EXERCISE GOAL: Copy the records below verbatim, from the first line through the line containing "s.l1 0 l == some", inclusive, and output nothing else.

DATA EXCERPTS:
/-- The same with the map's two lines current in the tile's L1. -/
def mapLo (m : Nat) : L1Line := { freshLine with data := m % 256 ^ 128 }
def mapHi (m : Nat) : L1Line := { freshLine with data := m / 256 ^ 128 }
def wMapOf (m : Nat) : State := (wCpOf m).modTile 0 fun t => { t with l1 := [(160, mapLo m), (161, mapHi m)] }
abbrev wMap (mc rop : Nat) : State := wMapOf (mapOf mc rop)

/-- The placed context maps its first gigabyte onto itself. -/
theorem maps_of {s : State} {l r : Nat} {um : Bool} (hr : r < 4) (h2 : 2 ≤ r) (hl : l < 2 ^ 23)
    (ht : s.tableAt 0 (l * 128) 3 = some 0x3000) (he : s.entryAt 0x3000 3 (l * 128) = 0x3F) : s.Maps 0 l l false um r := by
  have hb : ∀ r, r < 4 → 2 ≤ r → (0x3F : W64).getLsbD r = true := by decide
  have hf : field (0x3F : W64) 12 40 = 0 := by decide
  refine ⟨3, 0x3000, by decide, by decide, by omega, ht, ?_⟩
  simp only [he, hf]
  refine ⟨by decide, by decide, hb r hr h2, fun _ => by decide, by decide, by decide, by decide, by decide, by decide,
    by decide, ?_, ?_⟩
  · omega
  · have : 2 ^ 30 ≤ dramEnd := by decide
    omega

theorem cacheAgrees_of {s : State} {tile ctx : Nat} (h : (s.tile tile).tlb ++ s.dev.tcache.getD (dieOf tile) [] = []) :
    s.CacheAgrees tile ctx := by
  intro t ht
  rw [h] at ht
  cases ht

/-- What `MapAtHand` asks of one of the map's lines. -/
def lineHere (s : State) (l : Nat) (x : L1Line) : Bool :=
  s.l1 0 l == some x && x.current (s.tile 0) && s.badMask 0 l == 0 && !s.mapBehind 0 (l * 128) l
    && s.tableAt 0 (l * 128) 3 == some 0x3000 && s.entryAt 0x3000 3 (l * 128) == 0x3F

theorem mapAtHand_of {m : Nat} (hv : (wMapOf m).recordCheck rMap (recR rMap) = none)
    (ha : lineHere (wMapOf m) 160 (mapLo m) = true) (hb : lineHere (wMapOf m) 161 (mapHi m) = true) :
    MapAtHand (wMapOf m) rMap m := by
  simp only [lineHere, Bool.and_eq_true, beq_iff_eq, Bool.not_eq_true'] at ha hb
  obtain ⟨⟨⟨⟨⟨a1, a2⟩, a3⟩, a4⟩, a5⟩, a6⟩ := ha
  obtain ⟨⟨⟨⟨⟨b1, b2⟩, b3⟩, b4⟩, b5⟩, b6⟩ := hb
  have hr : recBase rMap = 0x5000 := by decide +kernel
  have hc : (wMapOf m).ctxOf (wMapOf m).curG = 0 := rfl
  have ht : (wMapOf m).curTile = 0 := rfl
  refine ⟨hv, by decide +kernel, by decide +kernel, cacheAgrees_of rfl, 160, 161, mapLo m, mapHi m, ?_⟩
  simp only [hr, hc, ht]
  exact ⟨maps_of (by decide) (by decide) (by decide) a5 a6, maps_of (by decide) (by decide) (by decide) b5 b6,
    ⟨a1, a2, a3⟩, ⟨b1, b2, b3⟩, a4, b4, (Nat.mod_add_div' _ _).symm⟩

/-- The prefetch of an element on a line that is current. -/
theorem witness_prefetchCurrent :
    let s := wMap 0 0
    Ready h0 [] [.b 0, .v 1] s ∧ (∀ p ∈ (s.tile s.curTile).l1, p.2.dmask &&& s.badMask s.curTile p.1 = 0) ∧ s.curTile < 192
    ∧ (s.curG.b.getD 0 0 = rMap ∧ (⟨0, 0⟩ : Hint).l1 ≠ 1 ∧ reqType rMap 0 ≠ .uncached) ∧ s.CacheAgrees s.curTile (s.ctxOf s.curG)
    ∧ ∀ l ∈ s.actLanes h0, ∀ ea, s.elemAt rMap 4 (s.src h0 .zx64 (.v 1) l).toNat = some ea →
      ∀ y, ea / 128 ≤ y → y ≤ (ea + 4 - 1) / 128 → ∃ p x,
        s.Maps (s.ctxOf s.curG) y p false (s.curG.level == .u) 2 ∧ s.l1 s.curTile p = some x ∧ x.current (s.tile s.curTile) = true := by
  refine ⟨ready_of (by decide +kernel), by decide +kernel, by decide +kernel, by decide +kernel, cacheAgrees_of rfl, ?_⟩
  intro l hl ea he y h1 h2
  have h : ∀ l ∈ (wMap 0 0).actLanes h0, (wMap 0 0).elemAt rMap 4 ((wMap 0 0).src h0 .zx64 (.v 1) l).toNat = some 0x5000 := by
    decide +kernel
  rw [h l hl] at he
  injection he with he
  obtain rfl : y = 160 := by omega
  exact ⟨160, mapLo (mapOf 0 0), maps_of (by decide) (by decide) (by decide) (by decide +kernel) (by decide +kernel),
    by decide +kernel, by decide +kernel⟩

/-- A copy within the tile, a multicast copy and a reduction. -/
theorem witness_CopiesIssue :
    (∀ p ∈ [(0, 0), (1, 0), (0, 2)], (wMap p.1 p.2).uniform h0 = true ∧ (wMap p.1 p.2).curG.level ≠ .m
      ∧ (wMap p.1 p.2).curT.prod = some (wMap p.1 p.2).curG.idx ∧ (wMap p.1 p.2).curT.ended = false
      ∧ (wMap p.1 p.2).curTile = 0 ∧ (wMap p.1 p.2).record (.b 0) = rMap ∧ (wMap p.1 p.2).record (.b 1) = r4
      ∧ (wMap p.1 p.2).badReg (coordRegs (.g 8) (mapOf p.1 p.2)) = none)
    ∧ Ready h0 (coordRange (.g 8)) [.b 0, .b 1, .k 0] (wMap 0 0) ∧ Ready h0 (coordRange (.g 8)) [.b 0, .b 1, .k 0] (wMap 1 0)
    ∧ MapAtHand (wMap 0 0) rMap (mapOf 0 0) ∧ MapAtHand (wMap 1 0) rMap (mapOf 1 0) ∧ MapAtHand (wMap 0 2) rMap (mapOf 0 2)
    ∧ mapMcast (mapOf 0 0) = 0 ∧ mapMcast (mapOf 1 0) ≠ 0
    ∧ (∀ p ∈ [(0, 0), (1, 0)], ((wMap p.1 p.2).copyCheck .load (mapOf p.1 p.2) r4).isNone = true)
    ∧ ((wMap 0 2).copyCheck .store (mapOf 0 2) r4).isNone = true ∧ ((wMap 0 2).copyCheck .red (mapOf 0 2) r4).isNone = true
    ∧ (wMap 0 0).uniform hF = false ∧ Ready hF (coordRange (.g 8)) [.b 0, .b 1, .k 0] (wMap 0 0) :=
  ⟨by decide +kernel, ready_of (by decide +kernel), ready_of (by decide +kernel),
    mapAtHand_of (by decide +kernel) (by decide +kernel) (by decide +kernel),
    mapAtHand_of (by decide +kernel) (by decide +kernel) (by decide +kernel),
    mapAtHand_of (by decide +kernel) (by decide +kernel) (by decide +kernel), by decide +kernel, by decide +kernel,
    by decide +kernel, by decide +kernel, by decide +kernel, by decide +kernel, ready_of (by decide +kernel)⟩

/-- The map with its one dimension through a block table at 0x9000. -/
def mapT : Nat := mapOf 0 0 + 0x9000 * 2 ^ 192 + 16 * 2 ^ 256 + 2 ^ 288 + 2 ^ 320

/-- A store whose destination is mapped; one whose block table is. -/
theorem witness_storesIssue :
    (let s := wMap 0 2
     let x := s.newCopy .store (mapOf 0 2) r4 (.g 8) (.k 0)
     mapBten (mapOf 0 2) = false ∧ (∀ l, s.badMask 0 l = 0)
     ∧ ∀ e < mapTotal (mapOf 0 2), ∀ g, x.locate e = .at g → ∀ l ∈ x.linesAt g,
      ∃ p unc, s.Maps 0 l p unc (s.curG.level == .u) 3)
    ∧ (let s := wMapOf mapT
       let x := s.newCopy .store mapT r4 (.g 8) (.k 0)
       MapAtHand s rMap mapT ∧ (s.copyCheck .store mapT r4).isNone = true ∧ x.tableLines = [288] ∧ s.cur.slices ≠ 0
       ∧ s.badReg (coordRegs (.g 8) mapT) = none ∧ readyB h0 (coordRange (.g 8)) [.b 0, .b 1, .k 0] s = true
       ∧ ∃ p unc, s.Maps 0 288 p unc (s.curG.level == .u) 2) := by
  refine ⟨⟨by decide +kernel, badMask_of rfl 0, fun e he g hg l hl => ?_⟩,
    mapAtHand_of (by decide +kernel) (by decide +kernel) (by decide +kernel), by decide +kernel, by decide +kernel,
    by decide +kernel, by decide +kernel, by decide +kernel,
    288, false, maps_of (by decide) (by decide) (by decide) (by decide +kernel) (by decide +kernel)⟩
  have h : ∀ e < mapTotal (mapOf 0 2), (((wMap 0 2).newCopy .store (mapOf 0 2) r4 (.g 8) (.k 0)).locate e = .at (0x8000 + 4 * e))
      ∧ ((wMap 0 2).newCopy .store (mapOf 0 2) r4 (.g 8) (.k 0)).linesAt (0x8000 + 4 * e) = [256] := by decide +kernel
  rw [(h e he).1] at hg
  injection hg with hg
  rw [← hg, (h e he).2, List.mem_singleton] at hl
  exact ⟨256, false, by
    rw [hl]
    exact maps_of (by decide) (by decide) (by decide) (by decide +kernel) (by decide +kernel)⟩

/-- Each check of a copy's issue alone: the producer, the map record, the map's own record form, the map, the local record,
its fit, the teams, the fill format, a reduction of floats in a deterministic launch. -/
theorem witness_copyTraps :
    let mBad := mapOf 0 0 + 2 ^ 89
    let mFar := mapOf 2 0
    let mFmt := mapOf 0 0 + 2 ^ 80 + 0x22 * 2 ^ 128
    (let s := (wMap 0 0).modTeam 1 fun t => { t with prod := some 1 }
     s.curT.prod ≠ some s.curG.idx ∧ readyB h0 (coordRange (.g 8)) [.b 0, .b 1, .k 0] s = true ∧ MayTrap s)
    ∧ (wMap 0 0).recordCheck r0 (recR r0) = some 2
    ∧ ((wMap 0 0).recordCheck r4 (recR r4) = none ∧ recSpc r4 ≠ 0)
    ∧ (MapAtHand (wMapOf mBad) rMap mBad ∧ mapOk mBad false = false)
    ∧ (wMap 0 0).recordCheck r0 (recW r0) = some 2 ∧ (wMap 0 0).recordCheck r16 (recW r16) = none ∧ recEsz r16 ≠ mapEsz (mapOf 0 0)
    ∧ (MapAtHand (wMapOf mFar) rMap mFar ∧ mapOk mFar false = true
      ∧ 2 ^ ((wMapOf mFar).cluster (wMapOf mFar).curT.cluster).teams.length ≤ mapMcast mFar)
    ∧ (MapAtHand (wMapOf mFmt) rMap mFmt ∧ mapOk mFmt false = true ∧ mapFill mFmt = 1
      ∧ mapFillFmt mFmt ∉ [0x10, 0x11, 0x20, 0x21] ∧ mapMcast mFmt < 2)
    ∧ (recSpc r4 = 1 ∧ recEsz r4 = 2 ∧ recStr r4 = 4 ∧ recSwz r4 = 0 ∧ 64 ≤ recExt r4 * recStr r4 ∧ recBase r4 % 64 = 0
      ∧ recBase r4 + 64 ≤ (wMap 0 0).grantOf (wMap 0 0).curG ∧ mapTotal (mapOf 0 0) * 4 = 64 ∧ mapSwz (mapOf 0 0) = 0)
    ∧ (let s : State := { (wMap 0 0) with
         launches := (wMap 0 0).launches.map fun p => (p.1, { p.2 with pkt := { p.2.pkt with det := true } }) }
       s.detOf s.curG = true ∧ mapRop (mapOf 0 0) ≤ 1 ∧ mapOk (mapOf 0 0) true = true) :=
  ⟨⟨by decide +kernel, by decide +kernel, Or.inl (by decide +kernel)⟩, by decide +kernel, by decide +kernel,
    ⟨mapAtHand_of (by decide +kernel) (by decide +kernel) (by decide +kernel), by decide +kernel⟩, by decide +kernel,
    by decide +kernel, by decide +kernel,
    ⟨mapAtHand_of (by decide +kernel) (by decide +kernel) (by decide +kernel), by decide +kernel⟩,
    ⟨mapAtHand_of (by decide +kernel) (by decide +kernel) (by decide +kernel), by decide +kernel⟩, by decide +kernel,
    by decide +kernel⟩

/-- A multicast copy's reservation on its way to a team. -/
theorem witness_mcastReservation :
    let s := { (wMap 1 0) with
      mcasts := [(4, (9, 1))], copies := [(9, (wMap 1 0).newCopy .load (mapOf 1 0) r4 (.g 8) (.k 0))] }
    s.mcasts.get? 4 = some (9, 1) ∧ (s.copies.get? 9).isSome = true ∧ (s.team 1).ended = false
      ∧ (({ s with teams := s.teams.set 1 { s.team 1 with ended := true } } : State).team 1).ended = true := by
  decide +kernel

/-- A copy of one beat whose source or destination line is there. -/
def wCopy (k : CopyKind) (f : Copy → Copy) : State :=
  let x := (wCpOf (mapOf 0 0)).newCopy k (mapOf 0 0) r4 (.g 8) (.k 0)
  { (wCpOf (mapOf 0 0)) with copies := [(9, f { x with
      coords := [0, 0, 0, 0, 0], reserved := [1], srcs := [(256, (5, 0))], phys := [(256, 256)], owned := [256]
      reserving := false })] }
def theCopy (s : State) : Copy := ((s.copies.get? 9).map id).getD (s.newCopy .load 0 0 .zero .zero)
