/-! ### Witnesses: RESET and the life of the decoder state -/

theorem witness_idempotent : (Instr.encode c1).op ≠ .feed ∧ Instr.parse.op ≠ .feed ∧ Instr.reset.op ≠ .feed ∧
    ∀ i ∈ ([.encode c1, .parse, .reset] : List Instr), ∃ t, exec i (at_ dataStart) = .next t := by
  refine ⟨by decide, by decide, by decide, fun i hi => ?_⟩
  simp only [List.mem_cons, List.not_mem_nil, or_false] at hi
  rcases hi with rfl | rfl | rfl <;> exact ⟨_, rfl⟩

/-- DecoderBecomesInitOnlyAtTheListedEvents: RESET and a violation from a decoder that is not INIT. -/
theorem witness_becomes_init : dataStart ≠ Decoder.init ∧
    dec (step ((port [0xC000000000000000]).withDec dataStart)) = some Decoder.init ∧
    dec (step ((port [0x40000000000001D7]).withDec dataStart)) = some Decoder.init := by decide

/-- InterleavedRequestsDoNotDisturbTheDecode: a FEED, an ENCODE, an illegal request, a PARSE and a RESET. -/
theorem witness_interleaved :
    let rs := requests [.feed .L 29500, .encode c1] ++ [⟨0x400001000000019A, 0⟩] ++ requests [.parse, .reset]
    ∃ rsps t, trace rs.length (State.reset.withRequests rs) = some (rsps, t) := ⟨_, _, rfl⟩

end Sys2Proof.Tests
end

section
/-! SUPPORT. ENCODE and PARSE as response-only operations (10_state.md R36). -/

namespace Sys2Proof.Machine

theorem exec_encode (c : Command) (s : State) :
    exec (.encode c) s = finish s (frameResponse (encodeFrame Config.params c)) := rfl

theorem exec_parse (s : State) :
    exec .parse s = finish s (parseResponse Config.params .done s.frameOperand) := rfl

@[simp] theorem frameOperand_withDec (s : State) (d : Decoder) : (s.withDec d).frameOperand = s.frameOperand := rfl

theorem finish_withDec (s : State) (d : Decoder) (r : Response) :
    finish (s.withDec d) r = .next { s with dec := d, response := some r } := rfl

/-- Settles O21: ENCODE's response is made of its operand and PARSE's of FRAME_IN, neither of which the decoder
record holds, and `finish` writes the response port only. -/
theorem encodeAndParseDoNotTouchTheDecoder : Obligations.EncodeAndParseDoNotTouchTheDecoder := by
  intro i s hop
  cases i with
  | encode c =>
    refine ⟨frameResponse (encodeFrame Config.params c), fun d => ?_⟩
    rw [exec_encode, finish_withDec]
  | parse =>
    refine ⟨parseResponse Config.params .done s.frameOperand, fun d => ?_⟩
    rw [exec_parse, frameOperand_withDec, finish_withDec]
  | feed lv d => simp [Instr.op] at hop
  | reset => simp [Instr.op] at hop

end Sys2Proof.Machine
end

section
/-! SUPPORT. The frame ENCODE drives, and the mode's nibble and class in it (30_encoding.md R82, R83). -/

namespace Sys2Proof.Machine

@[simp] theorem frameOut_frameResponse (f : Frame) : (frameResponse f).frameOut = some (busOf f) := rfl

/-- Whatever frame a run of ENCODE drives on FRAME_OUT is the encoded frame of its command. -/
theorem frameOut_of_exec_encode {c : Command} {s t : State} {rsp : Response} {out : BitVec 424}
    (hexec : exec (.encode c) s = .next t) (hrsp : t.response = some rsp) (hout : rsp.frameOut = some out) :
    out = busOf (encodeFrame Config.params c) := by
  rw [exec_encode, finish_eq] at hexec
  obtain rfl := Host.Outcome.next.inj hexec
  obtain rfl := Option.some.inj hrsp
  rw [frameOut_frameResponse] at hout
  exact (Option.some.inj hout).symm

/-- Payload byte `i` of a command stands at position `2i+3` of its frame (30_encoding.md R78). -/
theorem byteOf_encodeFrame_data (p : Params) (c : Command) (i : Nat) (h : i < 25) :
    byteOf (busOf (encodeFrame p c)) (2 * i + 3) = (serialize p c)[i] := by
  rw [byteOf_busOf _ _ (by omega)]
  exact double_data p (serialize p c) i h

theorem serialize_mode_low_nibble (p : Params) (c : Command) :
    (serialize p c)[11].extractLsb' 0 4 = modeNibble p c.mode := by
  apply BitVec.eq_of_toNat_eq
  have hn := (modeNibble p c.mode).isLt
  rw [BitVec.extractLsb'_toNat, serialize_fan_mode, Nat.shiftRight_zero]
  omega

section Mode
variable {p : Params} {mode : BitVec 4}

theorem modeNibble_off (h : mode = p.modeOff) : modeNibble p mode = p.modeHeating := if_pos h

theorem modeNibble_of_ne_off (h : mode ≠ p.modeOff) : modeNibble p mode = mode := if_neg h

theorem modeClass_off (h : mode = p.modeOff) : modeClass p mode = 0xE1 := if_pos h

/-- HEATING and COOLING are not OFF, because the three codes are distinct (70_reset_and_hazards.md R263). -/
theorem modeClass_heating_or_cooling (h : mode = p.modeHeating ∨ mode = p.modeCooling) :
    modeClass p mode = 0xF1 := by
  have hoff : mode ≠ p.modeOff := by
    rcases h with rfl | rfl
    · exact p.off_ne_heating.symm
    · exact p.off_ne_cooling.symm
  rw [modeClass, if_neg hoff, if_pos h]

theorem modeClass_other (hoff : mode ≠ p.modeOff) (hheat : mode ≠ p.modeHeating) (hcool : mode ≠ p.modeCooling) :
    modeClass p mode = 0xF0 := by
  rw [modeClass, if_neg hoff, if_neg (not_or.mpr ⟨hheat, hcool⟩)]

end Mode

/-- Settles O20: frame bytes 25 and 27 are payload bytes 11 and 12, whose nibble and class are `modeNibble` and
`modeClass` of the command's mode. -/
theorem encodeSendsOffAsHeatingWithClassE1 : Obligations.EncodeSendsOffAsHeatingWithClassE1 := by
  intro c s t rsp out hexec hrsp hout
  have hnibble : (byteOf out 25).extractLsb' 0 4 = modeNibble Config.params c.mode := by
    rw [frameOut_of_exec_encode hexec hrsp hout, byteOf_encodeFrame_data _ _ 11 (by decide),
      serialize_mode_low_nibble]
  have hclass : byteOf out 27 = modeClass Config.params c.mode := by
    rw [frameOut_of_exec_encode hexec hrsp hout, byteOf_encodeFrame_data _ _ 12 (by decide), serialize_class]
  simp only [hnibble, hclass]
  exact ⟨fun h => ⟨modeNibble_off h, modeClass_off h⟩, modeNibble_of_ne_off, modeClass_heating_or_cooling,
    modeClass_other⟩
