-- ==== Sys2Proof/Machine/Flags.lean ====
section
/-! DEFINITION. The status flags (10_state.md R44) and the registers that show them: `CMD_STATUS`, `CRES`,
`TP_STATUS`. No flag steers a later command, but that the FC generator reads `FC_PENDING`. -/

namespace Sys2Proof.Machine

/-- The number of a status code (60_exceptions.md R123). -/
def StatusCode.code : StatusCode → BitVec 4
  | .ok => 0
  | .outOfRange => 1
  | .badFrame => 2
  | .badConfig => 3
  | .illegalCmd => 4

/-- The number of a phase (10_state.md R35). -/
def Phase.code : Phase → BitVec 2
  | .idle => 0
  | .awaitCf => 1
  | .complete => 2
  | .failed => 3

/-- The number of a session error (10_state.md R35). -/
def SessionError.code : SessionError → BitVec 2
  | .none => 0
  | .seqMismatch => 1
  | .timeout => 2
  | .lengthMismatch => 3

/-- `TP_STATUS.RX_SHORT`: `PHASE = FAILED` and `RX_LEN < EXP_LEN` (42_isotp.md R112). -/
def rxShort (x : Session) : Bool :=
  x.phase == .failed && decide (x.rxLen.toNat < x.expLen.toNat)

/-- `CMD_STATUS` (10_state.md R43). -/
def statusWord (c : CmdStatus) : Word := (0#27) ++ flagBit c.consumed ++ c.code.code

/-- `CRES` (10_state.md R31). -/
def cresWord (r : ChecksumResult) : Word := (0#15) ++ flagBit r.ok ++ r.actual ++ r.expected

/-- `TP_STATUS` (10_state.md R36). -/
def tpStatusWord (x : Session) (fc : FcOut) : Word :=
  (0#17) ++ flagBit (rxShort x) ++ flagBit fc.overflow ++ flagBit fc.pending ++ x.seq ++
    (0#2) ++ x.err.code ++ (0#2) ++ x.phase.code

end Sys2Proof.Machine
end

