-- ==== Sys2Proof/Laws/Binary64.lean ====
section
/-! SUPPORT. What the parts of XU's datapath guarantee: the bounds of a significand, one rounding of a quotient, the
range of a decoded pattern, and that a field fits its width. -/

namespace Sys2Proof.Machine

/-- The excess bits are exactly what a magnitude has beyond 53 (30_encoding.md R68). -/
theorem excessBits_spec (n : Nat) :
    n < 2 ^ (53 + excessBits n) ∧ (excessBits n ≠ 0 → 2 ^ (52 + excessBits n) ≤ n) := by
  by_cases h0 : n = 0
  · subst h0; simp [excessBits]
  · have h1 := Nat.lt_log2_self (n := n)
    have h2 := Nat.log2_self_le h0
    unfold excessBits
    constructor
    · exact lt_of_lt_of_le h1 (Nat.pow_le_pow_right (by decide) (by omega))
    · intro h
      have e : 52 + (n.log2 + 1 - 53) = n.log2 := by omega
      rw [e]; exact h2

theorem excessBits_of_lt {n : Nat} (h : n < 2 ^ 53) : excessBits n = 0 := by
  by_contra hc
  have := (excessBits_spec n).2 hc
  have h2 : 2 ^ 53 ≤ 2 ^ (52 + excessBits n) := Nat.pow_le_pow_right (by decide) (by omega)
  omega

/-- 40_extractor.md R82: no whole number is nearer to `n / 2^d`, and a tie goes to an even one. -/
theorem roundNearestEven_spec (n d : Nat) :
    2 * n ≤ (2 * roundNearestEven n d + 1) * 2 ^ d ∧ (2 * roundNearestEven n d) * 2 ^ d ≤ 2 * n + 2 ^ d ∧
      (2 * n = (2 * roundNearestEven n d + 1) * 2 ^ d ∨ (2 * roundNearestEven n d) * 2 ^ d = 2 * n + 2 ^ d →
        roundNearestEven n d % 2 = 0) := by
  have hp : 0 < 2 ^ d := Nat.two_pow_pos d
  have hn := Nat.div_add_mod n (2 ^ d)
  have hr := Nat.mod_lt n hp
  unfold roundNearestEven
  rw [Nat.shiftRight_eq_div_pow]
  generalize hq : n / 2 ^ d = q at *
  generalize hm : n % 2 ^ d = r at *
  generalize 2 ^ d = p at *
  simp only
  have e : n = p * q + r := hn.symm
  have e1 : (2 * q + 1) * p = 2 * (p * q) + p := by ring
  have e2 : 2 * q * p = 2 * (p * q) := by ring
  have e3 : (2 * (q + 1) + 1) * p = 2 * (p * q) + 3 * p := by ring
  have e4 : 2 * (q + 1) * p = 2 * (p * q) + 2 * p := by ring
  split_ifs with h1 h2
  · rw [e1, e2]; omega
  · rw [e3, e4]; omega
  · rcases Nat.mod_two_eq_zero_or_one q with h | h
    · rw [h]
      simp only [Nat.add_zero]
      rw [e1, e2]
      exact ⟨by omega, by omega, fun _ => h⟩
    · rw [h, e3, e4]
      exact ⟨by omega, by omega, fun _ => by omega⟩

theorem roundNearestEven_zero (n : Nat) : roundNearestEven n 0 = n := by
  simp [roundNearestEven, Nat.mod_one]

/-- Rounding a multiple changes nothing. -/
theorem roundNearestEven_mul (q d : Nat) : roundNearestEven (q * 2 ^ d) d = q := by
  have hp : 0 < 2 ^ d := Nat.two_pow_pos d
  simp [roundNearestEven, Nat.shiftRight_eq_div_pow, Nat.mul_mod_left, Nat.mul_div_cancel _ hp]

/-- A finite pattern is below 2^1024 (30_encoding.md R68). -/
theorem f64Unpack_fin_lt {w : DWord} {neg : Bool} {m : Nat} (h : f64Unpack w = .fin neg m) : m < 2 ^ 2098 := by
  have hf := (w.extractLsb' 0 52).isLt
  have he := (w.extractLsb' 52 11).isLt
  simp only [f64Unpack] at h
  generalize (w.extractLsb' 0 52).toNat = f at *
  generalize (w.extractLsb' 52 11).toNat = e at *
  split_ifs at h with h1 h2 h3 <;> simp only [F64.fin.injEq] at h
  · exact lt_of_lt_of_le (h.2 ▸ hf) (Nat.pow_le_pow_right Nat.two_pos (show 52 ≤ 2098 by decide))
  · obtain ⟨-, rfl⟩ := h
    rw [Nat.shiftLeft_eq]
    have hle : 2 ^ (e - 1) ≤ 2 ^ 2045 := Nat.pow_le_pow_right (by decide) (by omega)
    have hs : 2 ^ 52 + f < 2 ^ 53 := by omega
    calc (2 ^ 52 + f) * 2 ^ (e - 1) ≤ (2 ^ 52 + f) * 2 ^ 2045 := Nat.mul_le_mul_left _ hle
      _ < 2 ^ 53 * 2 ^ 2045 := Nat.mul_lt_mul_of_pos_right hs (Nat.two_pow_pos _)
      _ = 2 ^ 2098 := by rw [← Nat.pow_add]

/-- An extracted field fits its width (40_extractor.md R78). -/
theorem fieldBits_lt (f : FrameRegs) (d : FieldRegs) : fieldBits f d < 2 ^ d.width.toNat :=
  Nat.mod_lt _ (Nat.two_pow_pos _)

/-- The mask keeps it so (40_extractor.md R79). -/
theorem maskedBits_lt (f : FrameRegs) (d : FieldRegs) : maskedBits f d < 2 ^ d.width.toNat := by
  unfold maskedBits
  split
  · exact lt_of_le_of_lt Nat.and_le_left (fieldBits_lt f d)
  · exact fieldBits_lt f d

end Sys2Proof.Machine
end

RESPONSE BOX:
/-- The same with the map's two lines current in the tile's L1. -/
def mapLo (m : Nat) : L1Line := { freshLine with data := m % 256 ^ 128 }
def mapHi (m : Nat) : L1Line := { freshLine with data := m / 256 ^ 128 }
def wMapOf (m : Nat) : State := (wCpOf m).modTile 0 fun t => { t with l1 := [(160, mapLo m), (161, mapHi m)] }
abbrev wMap (mc rop : Nat) : State := wMapOf (mapOf mc rop)

/-- The placed context maps its first gigabyte onto itself. -/
theorem maps_of {s : State} {l r : Nat} {um : Bool} (hr : r < 4) (h2 : 2 ≤ r) (hl : l < 2 ^ 23)
    (ht : s.tableAt 0 (l * 128) 3 = some 0x3000) (he : s.entryAt 0x3000 3 (l * 128) = 0x3F) : s.Maps 0 l l false um r := by
  have hb : ∀ r, r < 4 → 2 ≤ r → (0x3F : W64).getLsbD r = true := by decide
  have hf : field (0x3F : W64) 12 40 = 0 := by decide
  refine ⟨3, 0x3000, by decide, by decide, by omega, ht, ?_⟩
  simp only [he, hf]
  refine ⟨by decide, by decide, hb r hr h2, fun _ => by decide, by decide, by decide, by decide, by decide, by decide,
    by decide, ?_, ?_⟩
  · omega
  · have : 2 ^ 30 ≤ dramEnd := by decide
    omega

theorem cacheAgrees_of {s : State} {tile ctx : Nat} (h : (s.tile tile).tlb ++ s.dev.tcache.getD (dieOf tile) [] = []) :
    s.CacheAgrees tile ctx := by
  intro t ht
  rw [h] at ht
  cases ht

/-- What `MapAtHand` asks of one of the map's lines. -/
def lineHere (s : State) (l : Nat) (x : L1Line) : Bool :=
  s.l1 0 l == some x && x.current (s.tile 0) && s.badMask 0 l == 0 && !s.mapBehind 0 (l * 128) l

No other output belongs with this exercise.